State Senate Bill 620 (SB-620) was written by Sens. Bill Dodd and Ben Allen and is currently in committee. If passed it would allow craft distilleries to ship directly to California customers who are 21 and over. It would also increase the number of bottles a distillery can sell a customer per day. As it is now, craft distilleries can’t sell more than 2.5 liters per day to a customer.

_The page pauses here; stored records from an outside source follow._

-- ==== Sys2Proof/Tests/Slice0.lean ====
section
/-!
SUPPORT. Tests of the model against the words and results the spec writes out, refusals of ill-formed instructions, and
for each statement with hypotheses a state that meets them.
-/
open Sys2Proof Sys2Proof.Machine Sys2Proof.Claims

namespace Sys2Proof.Machine.Tests

-- One theorem after another: a `decide +kernel` that waits for the one before it would hold a thread of its own.
set_option Elab.async false

/-! ## Witnesses: states and operands that meet the hypotheses of the statements, a clause at a time -/

/-- A scalar word w at the head of slot 0, its group as f makes it. -/
def at32 (w : Nat) (f : Group → Group := id) : State :=
  let s := (State.reset.withFetchWord 32 w).modGrp 0 f
  { s with cur := slotSubject s 0 false }

/-- A lane word w at the head of the lane queue, its group as f makes it. -/
def at96 (w : Nat) (f : Group → Group := id) : State :=
  let s := (State.reset.withFetchWord 96 w).modGrp 0 f
  { s with cur := laneSubject s 0 ((headBlock s 0).getD ⟨0, [], [], 0, 0, 0, 0, 0, 0, false, 0⟩) }

/-- A scalar register set. -/
def sets (l : List (Nat × DWord)) (g : Group) : Group := { g with s := l.foldl (fun m p => AMap.put m p.1 ⟨p.2, false⟩) g.s }

def sets' (s : State) (l : List (Nat × DWord)) : State := s.modGrp 0 (sets l)

/-- A team with four scratch ways in a cluster of two, in a context of the SYS right; its kernel may speculate. -/
def roomy (s : State) : State :=
  { s with teams := AMap.put s.teams 0 { s.team 0 with ways := [0, 1, 2, 3] },
           kernels := AMap.put s.kernels 1 { s.kernel 1 with csize := 2, teams := 8, ways := 4, coop := true, spec := true },
           ctxs := AMap.put s.ctxs 1 { s.ctx 1 with sys := true } }

/-- A scalar memory word with s6 = x. -/
def mem32 (x : DWord) : State := sets' (roomy (at32 0x80510008)) [(6, x)]

def isOk {α : Type} [DecidableEq α] (r : Except Nat α) (x : α) : Bool :=
  match r with
  | .ok y => decide (y = x)
  | .error _ => false

def isErr {α : Type} (r : Except Nat α) (e : Nat) : Bool :=
  match r with
  | .ok _ => false
  | .error y => decide (y = e)

theorem isOk_iff {α : Type} [DecidableEq α] {r : Except Nat α} {x : α} : r = .ok x ↔ isOk r x = true := by
  cases r <;> simp [isOk]

def some? {α : Type} (r : Except Nat α) : Bool :=
  match r with
  | .ok _ => true
  | .error _ => false

theorem some_iff {α : Type} {r : Except Nat α} : (∃ x, r = .ok x) ↔ some? r = true := by
  cases r <;> simp [some?]

theorem isErr_iff {α : Type} {r : Except Nat α} {e : Nat} : r = .error e ↔ isErr r e = true := by
  cases r <;> simp [isErr]

/-- Fields of a lane word guarded by nothing. -/
def lf (vd : BitVec 9 := 0) (va : BitVec 9 := 0) (vb : BitVec 9 := 0) (vc : BitVec 9 := 0) (xmod : BitVec 10 := 0) (imm : BitVec 32 := 0) :
    LaneFields := ⟨vd, va, vb, vc, 0, false, xmod, false, false, 0, imm⟩

/-- The first lane word of a block, every lane active. -/
def lane (f : Group → Group := id) : State := at96 0 f


/-- Its operands in a roomy team: scalar registers as listed, and v3 with a number per lane. -/
def laneAt (l : List (Nat × DWord)) (v3 : Nat → Nat := fun _ => 0) : State :=
  (sets' (roomy lane) l).modGrp 0 (fun g => { g with v := (List.range 96).foldl (fun m x => AMap.put m (96 * 3 + x) ⟨BitVec.ofNat 32 (v3 x), false⟩) g.v })

/-- Only the first n lanes of the block's mask. -/
def first (n : Nat) (s : State) : State := { s with cur := { s.cur with mask := BitVec.ofNat 96 (2 ^ n - 1) } }

/-! The longer hypotheses as tests the kernel runs. -/

def newB (s : State) : Bool :=
  (s.grp s.cur.grp).ops.all (fun o => decide (o.id < s.nextId)) && (s.grp s.cur.grp).loads.all (fun o => decide (o.op < s.nextId)) &&
    (s.grp s.cur.grp).fetches.all (fun o => decide (o.op < s.nextId)) && (s.grp s.cur.grp).fifo.all (fun o => decide (o.op < s.nextId)) &&
    (s.grp s.cur.grp).sbusy.all (fun o => decide (o.op < s.nextId ∨ o.op = 0)) && s.remotes.all (fun o => decide (o.op < s.nextId)) &&
    s.gops.all (fun o => decide (o.op < s.nextId)) && decide (0 < s.nextId)

theorem new_iff (s : State) : NewName s ↔ newB s = true := by
  simp [NewName, newB, and_assoc]

def freeB (s : State) (op : LaneOp) (f : LaneFields) : Bool :=
  !s.cur.replay && decide (laneCheck op f = none) && decide (grantCheck (s.grp s.cur.grp).grant op f = none) &&
    !laneBusy (s.grp s.cur.grp) [(op, f)] && decide (guardPoison (s.grp s.cur.grp) s.cur.mask f = 0)

theorem free_iff (s : State) (op : LaneOp) (f : LaneFields) : LaneFree s op f ↔ freeB s op f = true := by
  simp [LaneFree, freeB, and_assoc]

def goesB (s : State) (op : LaneOp) (f : LaneFields) (cls : CtrClass) (fenced : Bool) : Bool :=
  freeB s op f && (List.range 96).any (acts s f) && decide (s.cur.blk ≠ 0) && !laneHeld (s.grp s.cur.grp) s.cur.blk fenced &&
    decide ((s.grp s.cur.grp).count cls < 63)

theorem goes_iff (s : State) (op : LaneOp) (f : LaneFields) (cls : CtrClass) (fenced : Bool) :
    LaneGoes s op f cls fenced ↔ goesB s op f cls fenced = true := by
  simp [LaneGoes, InBlock, goesB, free_iff, and_assoc]

def trapsB (s : State) : Bool := decide ((s.grp s.cur.grp).phase = .running) && decide ((s.teamOf s.cur.grp).state ≠ .handler)

theorem traps_iff (s : State) : TrapsHere s ↔ trapsB s = true := by
  simp [TrapsHere, trapsB]

/-! ## Events -/

/-- A running module with the subject of an event. -/
def still (x : Subject) : State := { roomy (State.reset.withFetchWord 32 0) with cur := x }

def about (a : Nat := 0) (b : Nat := 0) (c : Nat := 0) (flag : Bool := false) : Subject := { noSubject with a := a, b := b, c := c, flag := flag }

def grp0 (f : Group → Group) (s : State) : State := s.modGrp 0 f
def team0 (f : Team → Team) (s : State) : State := { s with teams := AMap.put s.teams 0 (f (s.team 0)) }
def kernel1 (f : Kernel → Kernel) (s : State) : State := { s with kernels := AMap.put s.kernels 1 (f (s.kernel 1)) }
def ctx1 (f : Ctx → Ctx) (s : State) : State := { s with ctxs := AMap.put s.ctxs 1 (f (s.ctx 1)) }

/-- The first page of context 1, writable, at physical address 0, cached at its home. -/
def mapped (s : State) : State := { s with tlb := s.tlb ++ [(homeCtrl 1 0, 1, 0, true, 4)] }

/-- A line of the given dirty bytes, alone in a cache. -/
def oneLine (dirty : BitVec 128) : L1Line := ⟨0, BitVec.allOnes 128, dirty, 0, false, 0, false, false, 0, 0⟩
def f3 : Fetch := ⟨0, 0, .fetch 3 false, some 0, false, none, []⟩
def sliceLine : L2Line := ⟨0, 0, 0, true, 0, 0, false, false, false, 0, 0⟩
def inL1 (line : Nat) (x : L1Line) (s : State) : State := setL1 s 0 1 line x
def inL2 (line : Nat) (x : L2Line) (s : State) : State := { s with l2 := AMap.put s.l2 (lineKey 1 line) x }

/-- A message of core 0 on line 0 of context 1, at router r. -/
def msg (r : Nat) (b : MsgBody) : Msg := ⟨0, 0, 0, 0, 1, 0, 0, sliceFor State.reset 0 1 0, b, none, r, false, false, false, false⟩
def flying (m : Msg) (s : State) : State := { s with fabric := [m] }
def waiting (m : Msg) (s : State) : State := { s with arrived := [m] }

def wentOk {α : Type} (r : Access α) : Bool :=
  match r with
  | .ok _ _ => true
  | _ => false

theorem wentOk_iff {r : Access Unit} : (∃ t, r = .ok () t) ↔ wentOk r = true := by
  cases r <;> simp [wentOk]

/-- An access goes, and what follows it holds of its result. -/
def thenA {α : Type} (r : Access α) (P : α → State → Bool) : Bool :=
  match r with
  | .ok x s => P x s
  | _ => false

theorem thenA_iff {α : Type} {r : Access α} {P : α → State → Bool} : thenA r P = true ↔ ∃ x s, r = .ok x s ∧ P x s = true := by
  cases r with
  | ok x s => exact ⟨fun h => ⟨x, s, rfl, h⟩, fun ⟨_, _, e, h⟩ => by cases e; exact h⟩
  | _ => simp [thenA]

/-- A graph unit's step goes, and what follows it holds of its result. -/
def thenG {α : Type} (r : GRes α) (P : α → State → Bool) : Bool :=
  match r with
  | .ok x s => P x s
  | _ => false

theorem thenG_iff {α : Type} {r : GRes α} {P : α → State → Bool} : thenG r P = true ↔ ∃ x s, r = .ok x s ∧ P x s = true := by
  cases r with
  | ok x s => exact ⟨fun h => ⟨x, s, rfl, h⟩, fun ⟨_, _, e, h⟩ => by cases e; exact h⟩
  | _ => simp [thenG]

/-- What a unit has asked for is answered: a read with what HBM holds at that address, a write done. -/
def served (s : State) : State :=
  { s with unitReqs := s.unitReqs.map (fun r => { r with answer := some (match r.body with
      | .read o n _ => .bytes ((List.range n).map (fun i => ⟨AMap.get 0 s.hbm (r.line * 128 + o + i), false⟩))
      | .bump _ _ => .value 0 false 0
      | _ => .ack) }) }

/-- The state in which an event has all it asks for, within n tries. -/
def ready (e : Instr) : Nat → State → State
  | 0, s => s
  | n + 1, s =>
    match exec e s with
    | .next t => if t.cur.held then ready e n (served { t with cur := s.cur, fabric := s.fabric }) else s
    | _ => s
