/-- SET_WORDS replaces the seven entries and SET_SEGMENT defines a segment with its text; the cells
that show them follow (R50, R53, R67, R87; that SHOW cells follow SET_WORDS is log entry 11). -/
def Obligations.WordsAndSegmentsAreSet : Prop :=
  ∀ (s : State) (tag : Nat), s.path.resetHeld = false →
    (∀ words : List Nat, words.length = 7 → (∀ w, w ∈ words → w < 64 ∨ w = 255) →
      ∃ t, exec (.setWords tag words) s = .next t ∧
        t = { s with
          board := { s.board with
            words := words.map (fun w => if w = 255 then none else some w) }
          patch := { s.patch with cells := t.patch.cells, surfaces := t.patch.surfaces }
          command := s.answeredOk 7 tag s.command.causes [] } ∧
        s.cellsFollow t readsWords ∧ s.surfacesWait t ∧ s.idleShows t) ∧
    (∀ (k : Nat) (text : List Byte), k < 64 →
      ∃ t, exec (.setSegment tag k text) s = .next t ∧
        t = { s with
          notice := { s.notice with
            segments := s.notice.segments.set k
              { isDefined := true, text := takeText 24 text } }
          patch := { s.patch with cells := t.patch.cells, surfaces := t.patch.surfaces }
          command := s.answeredOk 13 tag s.command.causes [] } ∧
        (s.notice.segmentText k = takeText 24 text → t.patch = s.patch) ∧
        (s.notice.segmentText k ≠ takeText 24 text →
          s.cellsFollow t (readsSegment s.board.words k) ∧ s.surfacesWait t ∧ s.idleShows t))

/-- SET_VIEW stores the view's settings, clamped, sets its page to 0, restarts its timer, recomputes
its list and has its cells follow; the other views stay (R40). That the Patch Unit holds the view as
handed on is the model's choice (log entry 29). -/
def Obligations.SetViewConfigures : Prop :=
  ∀ (s : State) (tag : Nat) (p : ViewParams) (v : BoardView), s.path.resetHeld = false →
    s.board.views[p.view]? = some v → 1 ≤ p.rows → p.rows ≤ 16 →
    ∃ t w, exec (.setView tag p) s = .next t ∧
      w = { v with
        filter := BitVec.ofNat 24 p.filter, horizon := max 30 (min p.horizon 720), rows := p.rows,
        dwell := max 5 (min p.dwell 60), linger := min p.linger 120, page := 0,
        timer := max 5 (min p.dwell 60) } ∧
      t = { s with
        board := { s.board with
          views := s.board.views.set p.view
            { w with list := w.listFor s.tally s.clock.minute } }
        patch := { s.patch with
          cells := t.patch.cells, surfaces := t.patch.surfaces
          viewPages := s.patch.viewPages.set p.view
            { list := w.listFor s.tally s.clock.minute, page := 0, rows := p.rows } }
        command := s.answeredOk 8 tag s.command.causes [] } ∧
      s.cellsFollow t (readsView p.view) ∧ s.surfacesWait t ∧ s.idleShows t

/-- SET_SURFACE in PASS mode with fields that pass every test stores them, makes g 0 or advances it
by 2, leaves the surface IDLE with its timer stopped, and builds both pictures from what is pending
(R76, R77). -/
def Obligations.SetSurfaceConfigures : Prop :=
  ∀ (s : State) (tag : Nat) (p : SurfaceParams) (f : Surface), s.path.resetHeld = false →
    s.path.mode = .pass → p.surface < 12 → s.patch.surfaces[p.surface]? = some f →
    p.base % 64 = 0 → 16 ≤ p.width → p.width ≤ 3840 → 16 ≤ p.height → p.height ≤ 2160 →
    p.stride % 64 = 0 → p.width * 4 ≤ p.stride → p.stride ≤ 65536 → p.scan ≤ 15 →
    p.base + p.stride * p.height ≤ 1099511627776 →
    apart { base := p.base, size := p.stride * p.height } (s.surfaceObstacles p.surface) →
    (f.state ≠ .unset →
      (∀ n c, s.patch.cell n = some c → c.config.surface = p.surface →
        c.config.x + c.config.chars * 16 * c.config.scale ≤ p.width ∧
        c.config.y + 24 * c.config.scale ≤ p.height) ∧
      (∀ j g, (s.pane.pane j).settings = some g → g.surface = p.surface →
        g.px + g.pw ≤ p.width ∧ g.py + g.ph ≤ p.height)) →
    ∃ q, q.commits s.patch p.surface f.pendingFlag ∧
      exec (.setSurface tag p) s = .next { s with
        patch := { s.patch with
          surfaces := s.patch.surfaces.set p.surface
            { f with
              state := .idle, base := p.base, stride := p.stride, width := p.width,
              height := p.height, scan := p.scan, plate := p.plate,
              gen := if f.state = .unset then 0 else (f.gen + 2) % 256, idleTimer := none,
              current := q, previous := q } }
        command := s.answeredOk 9 tag s.command.causes [] }
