-- ==== Sys2Proof/Tests/Slice0.lean ====
section
/-! SUPPORT. Tests: the ill-formed terms the checks refuse, lines written out by the layouts of
chapter 13, the manual's worked cases, one step of each command, and for every statement with
hypotheses a state and operands that meet them. -/

namespace Sys2Proof.Tests

set_option Elab.async false

open Sys2Proof.Machine

/-! ### Ill-formed terms are refused -/

/-- A well-formed pane for the smoke tests to spoil. -/
def plainPane : PaneParams :=
  { pane := 1, surface := 1, px := 16, py := 0, pw := 32, ph := 20, slotBase := 1610612736,
    slotSize := 4096, slotCount := 4, marker := 1627389952, cue := 1627390016, scanRate := 60,
    clipRate := 30, upper := 3, lower := 1, starvation := 2, deglitch := 3, retryTime := 5,
    retryLimit := 2 }

/-- The timing fields of a notice of one mode. -/
def timingOfMode (mode : Nat) : TimingParams :=
  { mode := mode, lifetime := 120, dwell := 20, gap := 40, repeats := 3, endAction := 0 }

/-- A read by initiator 1 under transaction 2. -/
def readAt (a : Nat) : Request := { addr := a, initiator := 1, txn := 2, access := .read }

/-- A full-line write by initiator 3 under transaction 4. -/
def writeAt (a : Nat) (data : Line) : Request :=
  { addr := a, initiator := 3, txn := 4, access := .write (BitVec.allOnes 64) data }

theorem test_wf_line : Line.wf (List.replicate 63 0) = false ∧ Line.wf (List.replicate 64 0) := by
  decide
theorem test_wf_colour : Colour.wf { r := 256, g := 0, b := 0 } = false := by decide
theorem test_wf_access : Access.wf (.write 0 []) = false := by decide
theorem test_wf_request_unaligned : (readAt 65).wf = false ∧ (readAt 64).wf := by decide
theorem test_wf_request_address : (readAt (256 ^ 5)).wf = false := by decide
theorem test_wf_request_pair : Request.wf { readAt 0 with initiator := 16 } = false ∧
    Request.wf { readAt 0 with txn := 128 } = false := by decide
theorem test_wf_response :
    Response.wf { initiator := 0, txn := 5, reply := .data [] } = false := by decide
theorem test_wf_intake : IntakeParams.wf
    { base := 0, length := 65536, upper := 24, lower := 8, interval := 8 } = false := by decide
theorem test_wf_tally : TallyParams.wf
    { lead := 256, linger := 0, fillingPct := 0, almostPct := 0, almostAbs := 0 } = false := by decide
theorem test_wf_view : ViewParams.wf
    { view := 0, filter := 16777216, horizon := 0, rows := 1, dwell := 5, linger := 0 } = false := by
  decide
theorem test_wf_surface : SurfaceParams.wf
    { surface := 0, base := 0, stride := 64, width := 65536, height := 16, scan := 0,
      plate := { r := 0, g := 0, b := 0 } } = false := by decide
theorem test_wf_cell : CellParams.wf
    { cell := 256, surface := 0, x := 0, y := 0, chars := 1, scale := 1, layer := 0, glyphSet := 0,
      just := 0, fg := { r := 0, g := 0, b := 0 }, plate := { r := 0, g := 0, b := 0 }, alpha := 0,
      fullScreen := 0, twelveHour := 0, kind := 4, param1 := 0, param2 := 0, param3 := 0 } = false := by
  decide
theorem test_wf_timing : TimingParams.wf { timingOfMode 2 with repeats := 256 } = false := by decide
theorem test_wf_trigger : TriggerParams.wf
    { trigger := 0, event := 0, filter := 255, notice := 0, priority := 0, screens := 1,
      timing := timingOfMode 0, count := 1, items := [0] } = false := by decide
theorem test_wf_pane : PaneParams.wf { plainPane with marker := 256 ^ 5 } = false ∧ plainPane.wf := by
  decide
theorem test_wf_entry : EntryParams.wf
    { valid := 1, clip := 65536, showNo := 255, repeats := 1, flags := 0 } = false := by decide
theorem test_wf_commands : (Instr.dwellExpiry 4).wf = false ∧ (Instr.retryTimerExpiry 8).wf = false ∧
    (Instr.idleTimerExpiry 12).wf = false ∧ (Instr.downstreamGrant 128).wf = false ∧
    (Instr.resetRelease 256).wf = false ∧ (Instr.setWords 0 []).wf = false ∧
    (Instr.setSegment 0 0 []).wf = false ∧ (Instr.setPlaylist 0 0 0 3 []).wf = false ∧
    (Instr.anchorLineWrite 8 0 0 0 (List.replicate 64 0)).wf = false ∧
    (Instr.setMode 256 0).wf = false ∧ (Instr.inspect 0 0 65536).wf = false := by decide

/-! ### Lines written out -/

/-- Bytes from numbers. -/
def bytes (l : List Nat) : List Byte := l.map byte

/-- A field of zero bytes up to `n` bytes. -/
def padTo (n : Nat) (l : List Byte) : List Byte := l ++ List.replicate (n - l.length) 0

/-- A command line or marker line: bytes 0 and 1, the check word that brings the sum of the 32 words
to 0xFFFF, then the bytes from byte 4 on. -/
def checkedLine (b0 b1 : Nat) (rest : List Nat) : Line :=
  bytes [b0, b1] ++ leBytes 2 (65535 - onesSum (padTo 64 (bytes ([b0, b1, 0, 0] ++ rest))) 32) ++
    padTo 60 (bytes rest)

/-- Bytes 0 to 57 of an intake record: the bytes given, and the check word over words 0 to 27. -/
def recordData (l : List Nat) : Line :=
  padTo 56 (bytes l) ++ leBytes 2 (65535 - onesSum (padTo 56 (bytes l)) 28)

/-- An intake line: a record, its state byte, and an empty verdict area. -/
def intakeLine (state : Nat) (l : List Nat) : Line :=
  recordData l ++ padTo 6 (bytes [state])

/-- R92's example: 0x1234, 0xF00F, 0x8001 sum to 0x0244, then 0x8245; R147's worked case. -/
theorem test_onesSum : onesSum (bytes [0x34, 0x12, 0x0F, 0xF0]) 2 = 0x0244 ∧
    onesSum (bytes [0x34, 0x12, 0x0F, 0xF0, 0x01, 0x80]) 28 = 0x8245 ∧
    recordData [0x34, 0x12, 0x0F, 0xF0, 0x01, 0x80] =
      padTo 56 (bytes [0x34, 0x12, 0x0F, 0xF0, 0x01, 0x80]) ++ bytes [0xBA, 0x7D] := by
  decide +kernel

/-- The worked case's damaged record sums to 0x0100 (chapter 9). -/
theorem test_onesSum_damaged :
    onesSum (padTo 56 (bytes [0x34, 0x12, 0x0F, 0xF0, 0x01, 0x81]) ++ bytes [0xBA, 0x7D]) 29 =
      0x0100 := by decide +kernel

/-- SET_CLOCK (minute 690, second 0) with tag 0x31 (chapter 12; R173: code 3, minute 2, second 1). -/
theorem test_decode_setClock :
    decodeCommand (bytes [3, 0x31, 0, 0, 0xB2, 0x02, 0]) = some (.setClock 0x31 690 0) := by
  decide +kernel

/-- SET_SURFACE: surface 1, base 5, stride 4, width 2, height 2, scan 1, plate blue, green, red. -/
theorem test_decode_setSurface :
    decodeCommand (bytes [9, 7, 0, 0, 2, 0, 0, 0, 0x40, 0, 0, 0x1E, 0, 0, 0x80, 0x07, 0x38, 0x04, 3,
      10, 20, 30]) = some (.setSurface 7 {
        surface := 2, base := 0x40000000, stride := 7680, width := 1920, height := 1080, scan := 3,
        plate := { r := 30, g := 20, b := 10 } }) := by
  decide +kernel

/-- SET_TRIGGER: the timing fields, the count and six items; item 66 is the field TITLE. -/
theorem test_decode_setTrigger :
    decodeCommand (bytes [14, 0, 0, 0, 2, 0, 17, 20, 5, 0x30, 0, 1, 120, 0, 1, 0, 2, 0, 3, 0, 4, 5, 66,
      6, 64, 0, 0]) = some (.setTrigger 0 {
        trigger := 2, event := 0, filter := 17, notice := 20, priority := 5, screens := 48,
        timing := {
          mode := 1, lifetime := 120, dwell := 1, gap := 2, repeats := 3, endAction := 0 }
        count := 4, items := [5, 66, 6, 64, 0, 0] }) := by
  decide +kernel

/-- SET_PLAYLIST: two entries of six bytes. -/
theorem test_decode_setPlaylist :
    decodeCommand (bytes [17, 1, 0, 0, 3, 1, 2, 1, 217, 0, 17, 2, 8, 1, 230, 0, 22, 1, 24]) =
      some (.setPlaylist 1 3 1 2 [{ valid := 1, clip := 217, showNo := 17, repeats := 2, flags := 8 },
        { valid := 1, clip := 230, showNo := 22, repeats := 1, flags := 24 }]) := by decide +kernel

/-- Codes 0 and 25 name no command (R171). -/
theorem test_decode_badCode : decodeCommand (bytes [0, 1]) = none ∧ decodeCommand (bytes [25]) = none := by
  decide

/-- SHOW_DEFINE (17, 5, 540, 120, "AB"): byte 1 is not read (R180). -/
theorem test_decode_showDefine :
    decodeRecord (bytes [8, 9, 17, 5, 0x1C, 0x02, 120, 0, 65, 66]) =
      some (.showDefine 17 5 540 120 (bytes [65, 66])) := by decide +kernel

/-- HOLD by desk 41: ID 7001, show 8, 4 seats, lifetime 300 (chapter 2). -/
theorem test_decode_hold :
    decodeRecord (bytes [5, 41, 0x59, 0x1B, 8, 4, 0x2C, 0x01]) = some (.hold 41 7001 8 4 300) := by
  decide +kernel

/-- Kinds 0 and 15 are no kind (R182). -/
theorem test_decode_badKind : decodeRecord [] = none ∧ decodeRecord (bytes [15]) = none := by decide

/-- A marker reads place 0 of byte 4 alone (R180). -/
theorem test_decode_marker :
    decodeMarker (bytes [2, 7, 0, 0, 0xFF]) = { slot := 2, generation := 7, last := true } ∧
      decodeMarker (bytes [2, 7, 0, 0, 0xFE]) = { slot := 2, generation := 7, last := false } := by
  decide

/-- The opcode table gives no row any bits. -/
theorem test_decodeTableWord : decodeTableWord 8 3 = none := rfl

“Today, when I have a customer in my tasting room or online, and she wants to buy four 750ml bottles of our bourbon and have them shipped directly to her home in California, I have to explain both of those requests are illegal,” says Alex Villicana, President of the California Artisanal Distillers Guild (CADG) who owns RE:FIND Distillery and Villicana Winery in Paso Robles, Calif. “That’s a huge hurdle for making sales and building a customer base.”
However, Villicana can walk a few steps to his winery next door and sell the same customer multiple cases of his wine and have them delivered overnight to her door.
What further frustrates Villicana, and the nearly 200 other craft distillers in California, is a recent “test-run” of shipping spirits has already proven safe and successful. For 21 months during the pandemic, the state allowed craft distilleries to ship to of-age customers in California. That emergency provision expired in March 2022.
“For almost two years, California distilleries were able to grow their small businesses, expand e-commerce, retain and even create jobs during a pandemic, and through alcohol-based hand sanitizer give back to their local communities,” says Cris Steller, CADG Executive Director and Founder of Amador & Dry Diggings Distillery in El Dorado Hills, Calif.
“In this day in age, especially with e-commerce, we need an even playing field with California wineries and other West Coast states like Oregon, Arizona and Washington that allow craft distilleries to ship in-state,” says Steller. “The fate of our industry depends on it.”
Aaron Bergh, President and Founder of Calwise Spirits Co. in Templeton, Calif. agrees.
“Since the pandemic there has been massive consolidation in liquor store distribution, so I lost 95% of my business that I will never see again. This bill is essential to our survival,” says Bergh. “Craft distilleries like mine are family owned and operated so we aren’t just small businesses, we’re active members of our communities.”
A California craft distillery is one that produces fewer than 150,000 gallons per year. For reference, Austin, Texas-based Tito’s Handmade Vodka produced more than 24 million gallons in 2020. Giant spirit corporations have a stranglehold on liquor store chain shelves and do not want small California-owned distilleries to cut into their market share with direct-to-consumer shipping. Lobbyists that represent these out-of-state and international corporations are currently pressuring state lawmakers to kill SB-620.
“Put another way,” says Bergh, “liquor conglomerates want to limit the choices California consumers have on what they drink by forcing them to the store shelves where they have leverage.”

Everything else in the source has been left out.